-- ==== Sys2Proof/Machine/Bits.lean ====
section
/-! DEFINITION. Byte order and sign extension (20_memory.md R65, 30_encoding.md R107). -/

namespace Sys2Proof.Machine

/-- The more significant byte of a word (20_memory.md R65). -/
def hiByte (w : Word) : Byte := w.extractLsb' 8 8

/-- The less significant byte of a word. -/
def loByte (w : Word) : Byte := w.extractLsb' 0 8

/-- The word `h:l` (00_scope.md R8). -/
def joinBytes (h l : Byte) : Word := h ++ l

/-- `sext_8` as a word (00_scope.md R8). -/
def sext8 (b : Byte) : Word := b.signExtend 16

/-- `sext_5` as a word (00_scope.md R8). -/
def sext5 (b : BitVec 5) : Word := b.signExtend 16

/-- `zext_16` of a byte (00_scope.md R8). -/
def zext8 (b : Byte) : Word := b.zeroExtend 16

end Sys2Proof.Machine
end

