-- ==== Sys2Proof/Machine/Misc.lean ====
section
/-! DEFINITION. The miscellaneous instructions (45_miscellaneous.md). -/

namespace Sys2Proof.Machine

/-- ANDCC: AND immediate into CC (R361). -/
def execAndcc (m : Byte) (s : State) : Host.Outcome State Fault Refusal := .next (s.setCC (s.CC &&& m))

/-- ORCC: OR immediate into CC (R364). -/
def execOrcc (m : Byte) (s : State) : Host.Outcome State Fault Refusal := .next (s.setCC (s.CC ||| m))

/-- CWAI: AND immediate into CC, set E, stack the entire state, wait for an interrupt (R362). -/
def execCwai (m : Byte) (s : State) : Host.Outcome State Fault Refusal :=
  .next (((s.setCC (s.CC &&& m)).setFlag .E true).stackEntire.setRun .wait)

/-- NOP: only PC has advanced (R363). -/
def execNop (s : State) : Host.Outcome State Fault Refusal := .next s

/-- JMP: the effective address becomes PC (R365). -/
def execJmp (o : Mem) (s : State) : Host.Outcome State Fault Refusal :=
  .next ((s.resolve o).2.setPC (s.resolve o).1)

/-- JSR: the effective address is computed, the return address pushed, PC loaded (R366). -/
def execJsr (o : Mem) (s : State) : Host.Outcome State Fault Refusal :=
  let ea := (s.resolve o).1
  let s := (s.resolve o).2
  .next ((s.push16 .s s.PC).setPC ea)

/-- RTI: return from interrupt (R367). -/
def execRti (s : State) : Host.Outcome State Fault Refusal := .next s.returnFromInterrupt

/-- RTS: return from subroutine (R368). -/
def execRts (s : State) : Host.Outcome State Fault Refusal := .next (s.pull16 .s .pc)

/-- SWI: software interrupt (R369, 60_exceptions.md R406). -/
def execSwi (s : State) : Host.Outcome State Fault Refusal := .next (s.interrupt .swi)

/-- SWI2: software interrupt 2 (R370, 60_exceptions.md R407). -/
def execSwi2 (s : State) : Host.Outcome State Fault Refusal := .next (s.interrupt .swi2)

/-- SWI3: software interrupt 3 (R371, 60_exceptions.md R408). -/
def execSwi3 (s : State) : Host.Outcome State Fault Refusal := .next (s.interrupt .swi3)

/-- SYNC: the sync state is entered, nothing is stacked (R372, 60_exceptions.md R412). -/
def execSync (s : State) : Host.Outcome State Fault Refusal := .next (s.setRun .sync)

end Sys2Proof.Machine
end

[What this task involves] Return exactly what appears above, from the first line of the entries to the line with "loaded (R366). -/", inclusive.

[Exercise answer]
-- ==== Sys2Proof/Machine/Bits.lean ====
section
/-! DEFINITION. Byte order and sign extension (20_memory.md R65, 30_encoding.md R107). -/

namespace Sys2Proof.Machine

/-- The more significant byte of a word (20_memory.md R65). -/
def hiByte (w : Word) : Byte := w.extractLsb' 8 8

/-- The less significant byte of a word. -/
def loByte (w : Word) : Byte := w.extractLsb' 0 8

/-- The word `h:l` (00_scope.md R8). -/
def joinBytes (h l : Byte) : Word := h ++ l

/-- `sext_8` as a word (00_scope.md R8). -/
def sext8 (b : Byte) : Word := b.signExtend 16

/-- `sext_5` as a word (00_scope.md R8). -/
def sext5 (b : BitVec 5) : Word := b.signExtend 16

/-- `zext_16` of a byte (00_scope.md R8). -/
def zext8 (b : Byte) : Word := b.zeroExtend 16

end Sys2Proof.Machine
end

-- ==== Sys2Proof/Machine/Misc.lean ====
section
/-! DEFINITION. The miscellaneous instructions (45_miscellaneous.md). -/

namespace Sys2Proof.Machine

/-- ANDCC: AND immediate into CC (R361). -/
def execAndcc (m : Byte) (s : State) : Host.Outcome State Fault Refusal := .next (s.setCC (s.CC &&& m))

/-- ORCC: OR immediate into CC (R364). -/
def execOrcc (m : Byte) (s : State) : Host.Outcome State Fault Refusal := .next (s.setCC (s.CC ||| m))

/-- CWAI: AND immediate into CC, set E, stack the entire state, wait for an interrupt (R362). -/
def execCwai (m : Byte) (s : State) : Host.Outcome State Fault Refusal :=
  .next (((s.setCC (s.CC &&& m)).setFlag .E true).stackEntire.setRun .wait)

/-- NOP: only PC has advanced (R363). -/
def execNop (s : State) : Host.Outcome State Fault Refusal := .next s

/-- JMP: the effective address becomes PC (R365). -/
def execJmp (o : Mem) (s : State) : Host.Outcome State Fault Refusal :=
  .next ((s.resolve o).2.setPC (s.resolve o).1)

/-- JSR: the effective address is computed, the return address pushed, PC loaded (R366). -/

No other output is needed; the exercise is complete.